→ **TASK ITEM**:
Given the records below, pull every line with the word "HostView" into the answer.

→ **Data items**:
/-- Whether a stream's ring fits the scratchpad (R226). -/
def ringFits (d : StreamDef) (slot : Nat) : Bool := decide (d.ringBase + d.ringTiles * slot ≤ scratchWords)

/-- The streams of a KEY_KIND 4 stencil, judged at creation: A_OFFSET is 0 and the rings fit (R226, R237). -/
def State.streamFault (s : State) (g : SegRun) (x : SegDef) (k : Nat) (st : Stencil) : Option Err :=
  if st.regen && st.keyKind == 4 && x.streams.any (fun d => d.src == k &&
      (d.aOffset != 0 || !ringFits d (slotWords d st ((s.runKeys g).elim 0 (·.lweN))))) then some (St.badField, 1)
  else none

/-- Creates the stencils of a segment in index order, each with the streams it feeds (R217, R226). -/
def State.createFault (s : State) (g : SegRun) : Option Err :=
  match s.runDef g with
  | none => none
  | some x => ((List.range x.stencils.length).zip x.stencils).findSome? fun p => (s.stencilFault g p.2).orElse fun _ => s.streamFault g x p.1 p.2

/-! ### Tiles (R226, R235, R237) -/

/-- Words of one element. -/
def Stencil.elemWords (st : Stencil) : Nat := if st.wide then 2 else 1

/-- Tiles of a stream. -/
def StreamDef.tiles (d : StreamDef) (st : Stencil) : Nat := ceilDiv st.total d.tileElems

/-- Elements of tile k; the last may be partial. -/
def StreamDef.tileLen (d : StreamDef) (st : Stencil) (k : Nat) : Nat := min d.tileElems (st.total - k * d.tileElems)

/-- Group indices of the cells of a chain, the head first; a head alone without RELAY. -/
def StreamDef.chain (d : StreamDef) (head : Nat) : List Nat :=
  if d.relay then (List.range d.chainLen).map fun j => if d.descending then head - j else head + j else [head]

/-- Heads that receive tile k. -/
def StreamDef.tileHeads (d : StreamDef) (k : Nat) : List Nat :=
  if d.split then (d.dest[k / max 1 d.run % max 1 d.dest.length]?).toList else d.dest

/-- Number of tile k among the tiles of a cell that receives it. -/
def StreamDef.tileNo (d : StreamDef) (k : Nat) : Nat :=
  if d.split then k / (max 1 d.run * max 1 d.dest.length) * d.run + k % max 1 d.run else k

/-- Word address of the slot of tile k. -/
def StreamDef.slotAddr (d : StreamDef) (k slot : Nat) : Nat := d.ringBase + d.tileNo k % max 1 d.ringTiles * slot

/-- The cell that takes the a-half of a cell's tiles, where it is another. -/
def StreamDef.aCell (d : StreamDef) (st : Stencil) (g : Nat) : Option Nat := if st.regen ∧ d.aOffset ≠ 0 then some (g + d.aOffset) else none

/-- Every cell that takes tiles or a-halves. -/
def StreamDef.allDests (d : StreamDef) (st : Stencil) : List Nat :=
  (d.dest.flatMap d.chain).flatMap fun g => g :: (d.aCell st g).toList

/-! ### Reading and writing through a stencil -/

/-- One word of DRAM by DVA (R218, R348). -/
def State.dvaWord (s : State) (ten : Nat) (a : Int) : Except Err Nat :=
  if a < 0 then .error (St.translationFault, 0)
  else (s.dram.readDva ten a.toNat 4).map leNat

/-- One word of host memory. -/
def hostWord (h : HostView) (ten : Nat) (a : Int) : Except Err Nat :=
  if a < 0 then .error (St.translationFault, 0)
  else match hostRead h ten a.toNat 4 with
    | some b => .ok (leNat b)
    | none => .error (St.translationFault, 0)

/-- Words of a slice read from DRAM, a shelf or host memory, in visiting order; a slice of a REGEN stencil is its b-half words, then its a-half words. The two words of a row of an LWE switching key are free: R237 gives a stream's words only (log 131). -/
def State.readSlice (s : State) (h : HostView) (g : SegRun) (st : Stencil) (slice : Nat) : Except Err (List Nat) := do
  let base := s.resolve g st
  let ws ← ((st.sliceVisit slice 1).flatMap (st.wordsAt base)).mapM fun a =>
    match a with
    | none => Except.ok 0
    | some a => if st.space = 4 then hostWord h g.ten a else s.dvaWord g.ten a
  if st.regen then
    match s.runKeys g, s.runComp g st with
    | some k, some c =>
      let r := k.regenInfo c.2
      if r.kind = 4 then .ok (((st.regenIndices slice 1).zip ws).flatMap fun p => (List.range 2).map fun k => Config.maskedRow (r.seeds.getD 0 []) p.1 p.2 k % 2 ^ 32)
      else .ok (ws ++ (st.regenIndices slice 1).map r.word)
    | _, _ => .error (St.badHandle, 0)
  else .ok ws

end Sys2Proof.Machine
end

→ **TASK RESULT**:
def hostWord (h : HostView) (ten : Nat) (a : Int) : Except Err Nat :=
def State.readSlice (s : State) (h : HostView) (g : SegRun) (st : Stencil) (slice : Nat) : Except Err (List Nat) := do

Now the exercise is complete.